Now, when I run the Report and select CA-1098 it works and renders my table. But there is one big but right now. I only see one value in my drop down list.

The reason might not seen obvious at the first sight but it’s very reasonable at the end. Because I provided a default value in my Power BI Dataset it filters automatically down to just this one value. Paginated Report on the other hand only can render what the PBI Datasets provide, therefore I have to make sure to load everything somehow in Power BI Dataset while the filter / parameter still have to work. Nevertheless, let’s test the Paginated Report in Power BI through the out of the box visual to see what will happen. To do so, I publish the Paginated Report to Power BI Service, switch back to Power BI Desktop and add the Paginated Report Visual into it. I add the ProductNumber field to the visual, hit Connect to Report, select my newly published Paginated Report, and hit Set Parameter. In there, I configure the Power BI field to map to my Parameter and hit See Report.

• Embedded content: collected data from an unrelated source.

-- ==== Sys2Proof/Machine/State.lean ====
section
/-! DEFINITION. The state the spec gives the block (10_state.md), the reasons a step can stop, and the state after
reset (R55). -/

namespace Sys2Proof.Machine

/-- `MODE`, the `ProtocolMode` (10_state.md R41). -/
inductive Mode where
  | normal
  | cd32
  deriving DecidableEq, Repr

/-- A line's role: push-pull output, or pulled-up input (R45). -/
inductive Role where
  | out
  | inpu
  deriving DecidableEq, Repr

/-- The seven lines, addressed by name (R44, 20_memory.md R70). -/
inductive Line where
  | dir (i : Fin 4)
  | lat
  | clk
  | dat
  deriving DecidableEq, Repr

/-- The two input-role lines, which alone change role and raise the edge interrupt (R45, 60_exceptions.md R263). -/
inductive InLine where
  | lat
  | clk
  deriving DecidableEq, Repr

/-- The two synchronous failures (60_exceptions.md R260). -/
inductive DecodeFailure where
  | emptyReport
  | shortRead
  deriving DecidableEq, Repr

/-- `GS`, the `GamepadState` (R32). -/
structure GamepadState where
  dp : Byte
  ex : Byte
  deriving DecidableEq, Repr

/-- `SH`, the `ShiftState` (R35). `sv` holds three levels: bit 0 LAT, bit 1 CLK, bit 2 DAT (30_encoding.md R104). -/
structure ShiftState where
  idx : BitVec 4
  lw : BitVec 16
  sv : BitVec 3
  deriving DecidableEq, Repr

/-- `DW`, the `DetectionWindow` (R36), with the hidden stamp `ws` (R52). -/
structure DetectionWindow where
  pl : BitVec 16
  pc : BitVec 16
  wa : Bool
  dd : Bool
  lc : Word
  ws : Word
  deriving DecidableEq, Repr

/-- The output latches of `DIR[0]` to `DIR[3]` (R45); their role is hard-wired OUT (R43). -/
structure DirLines where
  d0 : Level
  d1 : Level
  d2 : Level
  d3 : Level
  deriving DecidableEq, Repr

/-- The registers of LAT or of CLK (R45), with the level the host puts on it (R46). -/
structure PinLine where
  olat : Level
  role : Role
  ie : Bool
  ext : Level
  deriving DecidableEq, Repr

/-- Everything the spec gives the block, with the configuration of the run (R31; notes/assumptions/6.md, 7.md), the
return value of the last DEC (notes/assumptions/10.md) and the operation words still to come
(notes/assumptions/1.md). `dat` is `DAT.olat`; the role of DAT is hard-wired OUT (R43). -/
structure State where
  gs : GamepadState
  bw : BitVec 16
  mode : Mode
  sh : ShiftState
  dw : DetectionWindow
  dir : DirLines
  lat : PinLine
  clk : PinLine
  dat : Level
  ms : Word
  par : Params
  cfg : HidFieldConfig
  connections : List HidFieldConfig
  failure : Option DecodeFailure
  trace : List Word
  deriving DecidableEq, Repr

/-- No operation of the block is fatal: "Nothing else faults" beside the two non-fatal failures of DEC, which are a
return value (60_exceptions.md R260 to R262). So the type is empty, and no step ever ends in a fault. -/
inductive Fault where
  deriving DecidableEq, Repr

/-- Why a trace is refused. Each is safe: the spec says an ill-formed trace is refused and is not a behaviour of the
block (30_encoding.md R114, R118). -/
inductive Refusal where
  /-- An operation with no meaning yet; no arm of this model raises it. -/
  | notModelled (mnemonic : String)
  /-- Raised by `step`: the next words are no operation (R113, R114). Safe. -/
  | badWord (e : DecodeError)
  /-- Raised by LF, LR, CF, CR: the line already has the edge's new level, so the edge cannot happen (R118). Safe. -/
  | noSuchEdge (l : InLine)
  /-- Raised by DEC, PROC, EN, DIS, DET, RST while `DW.wa = 1`: the polling context is inside the busy-wait
  (10_state.md R53, R118). Safe. -/
  | pollingBusy
  /-- Raised by WCL while `DW.wa = 0` (43_autodetector.md R232, R118). Safe. -/
  | windowNotOpen
  /-- Raised by WCL before the 100 ms have passed (R232, R118). Safe. -/
  | waitNotOver
  /-- Raised by a TICK that would carry `MS` past `DW.ws + 100` while `DW.wa = 1` (R234, R118). Safe. -/
  | timeHeld
  /-- Raised by DEC under a `cfg` that breaks 40_report_decoder.md R141: "the model gives DEC no meaning under it".
  Safe. -/
  | malformedConfig
  deriving DecidableEq, Repr

/-- A line register pair as after reset: output driven high, interrupt disabled (R49). -/
def PinLine.released (ext : Level) : PinLine := { olat := true, role := .out, ie := false, ext := ext }

/-- The state after power-on reset (R55) for any open parameters `p`, any layout `c`, any host levels (`EXT_RESET`),
any value of `MS`, and any draw of the three unspecified registers (R302). -/
def State.powerOn (p : Params) (c : HidFieldConfig) (latExt clkExt : Level) (ms : Word) (lw : BitVec 16) (sv : BitVec 3)
    (ws : Word) : State where
  gs := { dp := 0, ex := 0 }
  bw := 0x0300
  mode := .normal
  sh := { idx := 0, lw := lw, sv := sv }
  dw := { pl := 0, pc := 0, wa := false, dd := false, lc := ms, ws := ws }
  dir := { d0 := true, d1 := true, d2 := true, d3 := true }
  lat := PinLine.released latExt
  clk := PinLine.released clkExt
  dat := true
  ms := ms
  par := p
  cfg := c
  connections := []
  failure := none
  trace := []

/-- The state after reset (R55): the reference parameters of 00_scope.md R8, `cfg` A, `MS = 0`. DESIGN CHOICE: the
unspecified registers are 0 (notes/assumptions/8.md), the layout is `cfg` A (7.md); no claim rests on either. -/
def State.reset : State := State.powerOn Params.reference HidFieldConfig.a true true 0 0 0 0

end Sys2Proof.Machine
end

As expected, I get an error. The reason is I try to pass the “BB-7421” value to Paginated Reports, but it’s only aware of the “CA-1098” and therefore it throws an error.

Let’s fix it in my WHERE clause of the SQL Statement in which I filter down to get only one value right now. I need a way to pass “All” as default value to get all values back but once I select a value in my slicer, it should filter it down. On top, it should be multi value aware. For that, I adopt the SQL statement in SQL Server Management Studio and replace the = with “IN” and set the statement in brackets. Further, for testing purpose in SSMS, I declare a parameter and set it to “All”. Lastly, I create a CASE statement in which I check if the parameter is All and if so, then all values from ProductNumber column should be selected, otherwise only the value itself should be taken. 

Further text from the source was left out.